BRIEF | Restate, word for word, the lines from the opening line of the data through the line containing "def Notice.key : Notice → Nat × Nat", both included, and nothing else.

########

-- ==== Sys2Proof/Machine/Flags.lean ====
section
/-! DEFINITION. Notices (R156, R179), alarm wires, collapsed wires and the ALERT line (R153 to R155), and the Fade
Log (R148 to R151). -/

namespace Sys2Proof.Machine

/-! ### Notices -/

/-- The bit of the notice-enable set that governs a notice (R190, notice mask). -/
def Notice.bit : Notice → Nat
  | .alarm k _ => k.index
  | .profileChanged _ _ _ _ => 6
  | .changeFailed _ _ => 7
  | .fadeRecorded _ _ => 8
  | .tableEvent _ _ => 9

/-- The kind and the key for replacement of R179. -/
def Notice.key : Notice → Nat × Nat
  | .alarm k _ => (0, k.index)
  | .profileChanged c _ _ _ => (1, c.val)
  | .changeFailed c _ => (2, c.val)
  | .fadeRecorded c _ => (3, c.val)
  | .tableEvent k _ => (4, k.toByte.toNat)

/-- The notice joins the queue; in a full queue it replaces the oldest of its kind and key, or is discarded
(R179). -/
def enqueueNotice (n : Notice) (p : Port) : Port :=
  if p.notices.length < 8 then { p with notices := p.notices ++ [n] }
  else if p.notices.any (fun m => m.key == n.key) then
    { p with notices := p.notices.eraseP (fun m => m.key == n.key) ++ [n] }
  else { p with noticesDropped := true }

/-- A block places a notice when its member of the notice-enable set is set (R156). -/
def placeNotice (n : Notice) (s : State) : State :=
  if s.alarms.noticeEnable.getLsbD n.bit then { s with port := enqueueNotice n s.port } else s

/-! ### Wires -/

/-- A carrier's wire of a kind; the device-wide kinds have none. -/
def CarrierWires.get (w : CarrierWires) : AlarmKind → Bool
  | .fade => w.fade
  | .link => w.link
  | .diversity => w.diversity
  | .mismatch => w.mismatch
  | .timebase => false
  | .store => false

/-- A carrier's wires with one changed. -/
def CarrierWires.set (w : CarrierWires) (k : AlarmKind) (v : Bool) : CarrierWires :=
  match k with
  | .fade => { w with fade := v }
  | .link => { w with link := v }
  | .diversity => { w with diversity := v }
  | .mismatch => { w with mismatch := v }
  | .timebase => w
  | .store => w

/-- What the collapsed wire of a kind must be: some carrier's wire, or the device's one wire (R154). -/
def State.wireOr (s : State) : AlarmKind → Bool
  | .timebase => s.alarms.timebaseWire
  | .store => s.alarms.storeWire
  | .fade => allCarriers.any fun c => (s.car c).wires.fade
  | .link => allCarriers.any fun c => (s.car c).wires.link
  | .diversity => allCarriers.any fun c => (s.car c).wires.diversity
  | .mismatch => allCarriers.any fun c => (s.car c).wires.mismatch

/-- The collapsed wire of a kind, as held. -/
def State.collapsedWire (s : State) (k : AlarmKind) : Bool := s.alarms.collapsed.getLsbD k.index

/-- A mask with one bit given. -/
def withBit {n : Nat} (m : BitVec n) (i : Nat) (v : Bool) : BitVec n :=
  if v then m ||| BitVec.twoPow n i else m &&& ~~~(BitVec.twoPow n i)

/-- ALERT is asserted while a collapsed wire of the alert-enable set is asserted, and released while RESET is low
(R155). -/
def formAlert (s : State) : State :=
  { s with alarms := { s.alarms with
      alert := !s.resetHeld && s.alarms.collapsed &&& s.alarms.alertEnable != 0 } }

/-- The collapsed wire of a kind is formed again; a change places ALARM and forms ALERT again (R154, R155). -/
def formCollapsed (k : AlarmKind) (s : State) : State :=
  let v := s.wireOr k
  if v = s.collapsedWire k then s
  else formAlert (placeNotice (.alarm k v)
    { s with alarms := { s.alarms with collapsed := withBit s.alarms.collapsed k.index v } })

/-- An owner asserts or deasserts a carrier's wire (R153). -/
def setWire (k : AlarmKind) (c : Carrier) (v : Bool) (s : State) : State :=
  formCollapsed k (modCar c (fun x => { x with wires := x.wires.set k v }) s)

/-- The Timebase Unit sets the TIMEBASE wire. -/
def setTimebaseWire (v : Bool) (s : State) : State :=
  formCollapsed .timebase { s with alarms := { s.alarms with timebaseWire := v } }

/-- The Settings Store sets the STORE wire. -/
def setStoreWire (v : Bool) (s : State) : State :=
  formCollapsed .store { s with alarms := { s.alarms with storeWire := v } }

/-! ### The Fade Log -/

/-- A record becomes the newest of the log; a full log discards its oldest and sets the overrun flag (R151). -/
def FadeLog.append (l : FadeLog) (r : FadeRecord) : FadeLog :=
  if 32 ≤ l.log.length then ⟨l.log.drop 1 ++ [r], true⟩ else ⟨l.log ++ [r], l.overrun⟩

/-- Append a closed fade and place FADE_RECORDED (R151). -/
def appendFade (r : FadeRecord) (s : State) : State :=
  let log := s.fades.append r
  placeNotice (.fadeRecorded r.carrier log.log.length) { s with fades := log }

/-- Close a carrier's open fade, if it has one: append it, and deassert the FADE wire (R148, R149). -/
def closeFade (ended : EndedBy) (c : Carrier) (s : State) : State :=
  match (s.car c).fade with
  | none => s
  | some f => setWire .fade c false (appendFade ⟨c, f, ended⟩ (modCar c (fun k => { k with fade := none }) s))

end Sys2Proof.Machine
end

########

FINAL ANSWER |
-- ==== Sys2Proof/Machine/Flags.lean ====
section
/-! DEFINITION. Notices (R156, R179), alarm wires, collapsed wires and the ALERT line (R153 to R155), and the Fade
Log (R148 to R151). -/

namespace Sys2Proof.Machine

/-! ### Notices -/

/-- The bit of the notice-enable set that governs a notice (R190, notice mask). -/
def Notice.bit : Notice → Nat
  | .alarm k _ => k.index
  | .profileChanged _ _ _ _ => 6
  | .changeFailed _ _ => 7
  | .fadeRecorded _ _ => 8
  | .tableEvent _ _ => 9

/-- The kind and the key for replacement of R179. -/
def Notice.key : Notice → Nat × Nat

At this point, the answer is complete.